The condition, arrhythmogenic cardiomyopathy (ACM), is typically genetic and responsible for more than 10% of sudden cardiac deaths in children. It occurs when abnormalities in the proteins between heart cells disrupt the heart’s structure and electrical activity, often striking without warning.
Researchers discovered that the same protein abnormalities affecting the heart can also be seen in the lining of the cheeks. Using this insight, doctors developed a two-minute, non-invasive swab to detect early signs of ACM. The results were presented at the European Society of Cardiology congress in Madrid.
In trials at Great Ormond Street Hospital and St George’s, University of London, 51 children with a known genetic risk of ACM were given cheek swabs every three to six months over seven years.
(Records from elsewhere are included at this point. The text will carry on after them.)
-- ==== Sys2Proof/Machine/Ports.lean ====
section
/-! DEFINITION. Port islands of sources, batteries and feeders (chapter 11): windows, presence, the start and
the turn-off, limits, trips, the retry timer and the FET model. -/

namespace Sys2Proof.Machine

/-! ### Conditions (R263, R276 to R279, R481) -/

/-- The port's clock is lost or the port is held, so that commands to it wait (R27, R481). -/
def portStalled (s : State) (n : Nat) : Bool := portClockLost s n || s.flag (Port.HELD n)

/-- The local number of a feeder in its comb (R189). -/
def localFeeder (n : Nat) : Nat := n % 12 - 4

/-- The feeder's bit of `CMB_SHED_STAT.SHED` (R190). -/
def isShed (s : State) (n : Nat) : Bool := s.bit (CMB_SHED_STAT.SHED (n / 12)) (localFeeder n)

/-- What every kind needs to turn on: enabled, not latched, no unlatched class action (that of OVP or FET_HOT) or thermal
shutdown, a valid model, and its comb released (R263, R274, R276, R277, R279, R280, R375). -/
def portFree (s : State) (n : Nat) : Bool :=
  s.flag (PORT_CTL.EN n) && s.get (PORT_STAT.STATE n) != 8 && !s.flag (Port.PULLED n)
    && !s.flag (Port.HOT n) && !s.flag (Port.HOT_ACT n) && !dieShutdown s && s.flag (Port.PAR_OK n) && combLive s (n / 12) && !absent s (0x30 + n)

/-- The engine of a battery port, or the lead that it follows, permits current into its string (R217, R278). -/
def chargePermitted (s : State) (n : Nat) : Bool :=
  let own := 2 * (n / 12) + (n % 12 - 2)
  let e := (engineLead s own).getD own
  s.get (CHG_SETPT.I_EFF e) != 0 && s.get (CHG_STAT.STATE e) != 62 && s.get (CHG_STAT.STATE e) != 63
    && s.get (Flt.STAND (0x88 + e) 2) == 0

/-- Conditions 1 to 3 and 5 to 9 of R263 for a feeder; those of R276 and R277 for a pair. No turn-on begins under
the C2 action of the port's page (R390). -/
def portReady (s : State) (n : Nat) : Bool :=
  portFree s n && (s.get (PORT_STAT.STATE n) == 3 || !ownActed s (0x30 + n)) && match portKind n with
  | 3 => (!s.flag (PORT_CTL.PRES_USE n) || s.flag (PORT_STAT.PRES n)) && s.flag (PORT_STAT.WIN n)
      && !isShed s n && (!inSafeBoot s || s.flag (PORT_CTL.SAFE n))
  | 1 => s.flag (Port.CMD n)
  | 2 => s.flag (Port.CMD n) && s.flag (PORT_STAT.WIN n) && (!s.flag (Port.REV_OPEN n)
      || decide (s.get (Port.BUSV n) < s.get (Port.VS n)) || chargePermitted s n)
  | _ => false

/-- The voltage across the main switch that pre-charge compares (R265), LSB 10 mV. -/
def preVolts (s : State) (n : Nat) : Int :=
  match portKind n with
  | 3 => (s.get (Port.BUSV n) : Int) - s.get (Port.VS n)
  | _ => ((s.get (Port.VS n) : Int) - s.get (Port.BUSV n)).natAbs

/-- Pre-charge runs (R265). -/
def preNeeded (s : State) (n : Nat) : Bool := decide (10 * (s.get (PORT_PCG.PCG_DV n) : Int) < preVolts s n)

/-! ### Scheduling a feeder (R264, R268) -/

/-- ANT_LEAD in microseconds. -/
def antLead (s : State) (n : Nat) : Nat := 10 * max 1 (s.get (PORT_CTL.ANT_LEAD n))

/-- The insertion delay that remains, in microseconds. -/
def insLeft (s : State) (n : Nat) : Nat :=
  if s.flag (PORT_STAT.INS_DONE n) then 0
  else 10000 * s.get (PORT_TMR.INS_DLY n) - 1000 * s.get (Port.INS_T n)

/-- Send FEEDER_MAIN with a start in microseconds (R268). -/
def sendMain (s : State) (n start : Nat) : State :=
  (sendRecord s (n / 12) (recordWord 2 n 0 0 0 (s.get (PORT_LOAD.I_MAIN n)) 0 start)).put (Port.MAIN n) 1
Of the 10 children who later developed ACM, eight showed abnormal protein patterns in their cheek swabs before other tests could detect the disease. In a separate group of 21 children without known risk, five were found to have abnormalities.
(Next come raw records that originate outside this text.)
-- ==== Sys2Proof/Machine/Remote.lean ====
section
/-! DEFINITION. Remote register access over the Swarm link (R83, R454): at the target, and at the originating device. -/

namespace Sys2Proof.Machine

/-! ### The target -/

/-- The holders of the Swarm path are cleared at the start of a REQ (R454). -/
def clearHolders (s : State) : State :=
  { s with readHold := s.readHold.set 3 none, writeHold := s.writeHold.set 3 none }.put (Cap.ON 3) 0

/-- The length of the payload fits its opcode and LEN (R440). -/
def reqFits (p : List (BitVec 8)) : Bool :=
  decide (5 ≤ p.length) && (if opWrites (field p 0 1) then p.length == 5 + 4 * (field p 4 1 + 1) else p.length == 5)

/-- The device performs a REQ on its Swarm path and answers RSP. The access is a Keeper-view access where the frame is a
Keeper frame, the path holds a session of its sender, and the device is not in SAFE-BOOT (R83, R88, R456). -/
def reqTake (s : State) (f : SwFrame) : State :=
  if !served s then s
  else
    let op := field f.payload 0 1
    let addr := field f.payload 1 3 % 0x100000
    let len := field f.payload 4 1
    let k := f.keeper && sessionOpen s .swarm f.src && !inSafeBoot s
    let code := frameCode op addr len (if opWrites op then 14 else 10) 0xFFFFC
    let j := newJob 4 op (addr + (if k then 0x100000 else 0)) len (wordsOf (f.payload.drop 5) (len + 1)) k code
    let m := if opReads op && decide (10 < len) then 0 else j.left
    let r := runJob 3 f.src m (clearHolders s) { j with left := m, quota := m }
    if r.1.flag Boot.HELD then r.1
    else originate r.1 5 false false f.src.toNat (beBytes 2 (statusWord r.2) ++ r.2.out)

/-- A REQ frame arrives (R454). -/
def execReq (f : SwFrame) (s : State) : Out :=
  .next (receive s f 4 (reqFits f.payload) id (fun s => reqTake s f) f.payload)

/-! ### The originating device -/

/-- The path goes on with its frame, and a CAN FD controller takes the next request. -/
def resume (s : State) (path : Fin 4) (j : Job) : State :=
  let s1 := advance s path 0 j
  if path = 1 then canDrain 0 5 s1 else if path = 2 then canDrain 1 5 s1 else s1

/-- The path whose outstanding REQ an RSP of a node answers: of several, the one sent first. -/
def rspPath (s : State) (src len : Nat) : Option (Fin 4) :=
  ((List.finRange 4).filter (fun (p : Fin 4) => match s.jobs[p] with
    | some j => j.wait != 0 && j.target == src && len == max 4 (2 + (if j.write then 0 else 6 * j.wait))
    | none => false)).foldl (fun m p => match m with
      | none => some p
      | some q => if ((s.jobs[p]).map (·.stamp)).getD 0 < ((s.jobs[q]).map (·.stamp)).getD 0 then some p else some q) none

/-- An RSP completes the words of its REQ; the code that it returns is folded in, and recorded in the SWARM page
(R454) (DEDUCED, log entry 52). -/
def rspTake (s : State) (f : SwFrame) : State :=
  match rspPath s f.src.toNat f.payload.length with
  | none => s
  | some path => match s.jobs[path] with
    | none => s
    | some j =>
      let code := field f.payload 0 2 / 4096
      let j1 := jobWords { j with wait := 0 } j.wait (f.payload.drop 2) code (field f.payload 0 2 % 256)
      resume (s.on (decide (1 ≤ code) && decide (code ≤ 4)) (fun s => refusal s 0x98 code)) path j1

/-- An RSP frame arrives (R454). -/
def execRsp (f : SwFrame) (s : State) : Out :=
  .next (receive s f 5 (f.payload.length == 4 || (decide (8 ≤ f.payload.length) && (f.payload.length - 2) % 6 == 0)) id (fun s => rspTake s f)
    f.payload)

/-- Words of the Swarm remote window accessed by a path on their own: read, or written where `data` is given. They
end an earlier frame of the host port as a new frame does; while the words of a frame are outstanding, nothing is
accepted (R109, R454) (DEDUCED, log entry 52). -/
def remoteAccess (s0 : State) (a : Access) (addr len : Nat) (data : Option (List (BitVec 32))) : State :=
  let path := pathNum a.path
  let s := if path = 0 && served s0 then hostClose s0 else s0
  if !served s || a.path == .swarm || (s.jobs[path]).isSome then s
  else if addr % 4 ≠ 0 then s.put (Last.CODE path) 8
  else
    let op := if data.isSome then 2 else 1
    let j := newJob 2 op (0x700000 + addr) len (data.getD []) (keeperView s a) 0
    let n := match data with
      | some l => min (len + 1) l.length
      | none => len + 1
    advance ((touch s a).on (path == 0) (·.put Pin.HRDY 0)) path 0 { j with left := n, quota := n }

/-- An access to the Swarm remote window (R454). -/
def execRemoteAccess (a : Access) (addr : BitVec 20) (len : BitVec 8) (data : Option (List (BitVec 32))) (s : State) : Out :=
  .next (remoteAccess s a addr.toNat len.toNat data)

/-- An RSP has not arrived within TIMEOUT: the words of its REQ fail, and the frame goes on (R454). -/
def remoteTimeout (s : State) (path : Fin 4) : State :=
  match s.jobs[path] with
  | none => s
  | some j =>
    if j.wait = 0 then s
    else
      let s1 := s.each (List.range j.wait) (fun s _ => remoteFail s 1)
      resume s1 path (jobWords { j with wait := 0 } j.wait (List.replicate (6 * j.wait) 0) 4 0)

/-- TIMEOUT has passed (R454). -/
def execRemoteTimeout (path : Path) (s : State) : Out := .next (remoteTimeout s (pathNum path))

/-! ### The windows -/

/-- A write through the SRAM or MRAM window (R81, R82). An address that is not a word is not performed, and one outside
the windows is the write that the map gives it (R79, R80, R111). -/
def execWindowWrite (a : Access) (addr : BitVec 24) (w : BitVec 32) (s : State) : Out :=
  let ad := addr.toNat
  .next (if 0x700000 ≤ ad ∧ ad < 0x800000 then remoteAccess s a (ad - 0x700000) 0 (some [w])
    else if ad % 4 ≠ 0 then (if served s then s.put (Last.CODE (pathNum a.path)) 8 else s)
    else regOp s { a with keeper := wordKeeper a.keeper ad } (fun s k =>
      if ad < 0x200000 then regWrite s k (pathNum a.path) a.node (ad / 0x1000 % 256) (ad % 0x1000) w.toNat
      else if ad < 0x700000 then windowWrite s k ad w.toNat
      else (refusal s 0x00 4, 4)))

end Sys2Proof.Machine
end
Dr. Angeliki Asimaki, who led the research, said: “Our test provides a window into microscopic changes happening in the heart, and it is totally risk-free and non-invasive. This has the potential to provide accurate and timely diagnosis of ACM, which could ultimately save lives.”
Symptoms of ACM can include heart palpitations, fainting, breathlessness, abnormal heart rhythms, and swelling in the legs, stomach, or ankles. Researchers are now developing home test kits so children can perform cheek swabs themselves and send samples for analysis.
Dr. Sonya Babu-Narayan, clinical director at the British Heart Foundation, which funded the research, said: “This kind of simple, pain-free cheek swab test could identify children in the early stages of ACM who need extra care or provide reassurance to at-risk children and their families with normal test results.”
With further validation, this approach could become a vital tool in preventing sudden cardiac deaths in children at risk of ACM.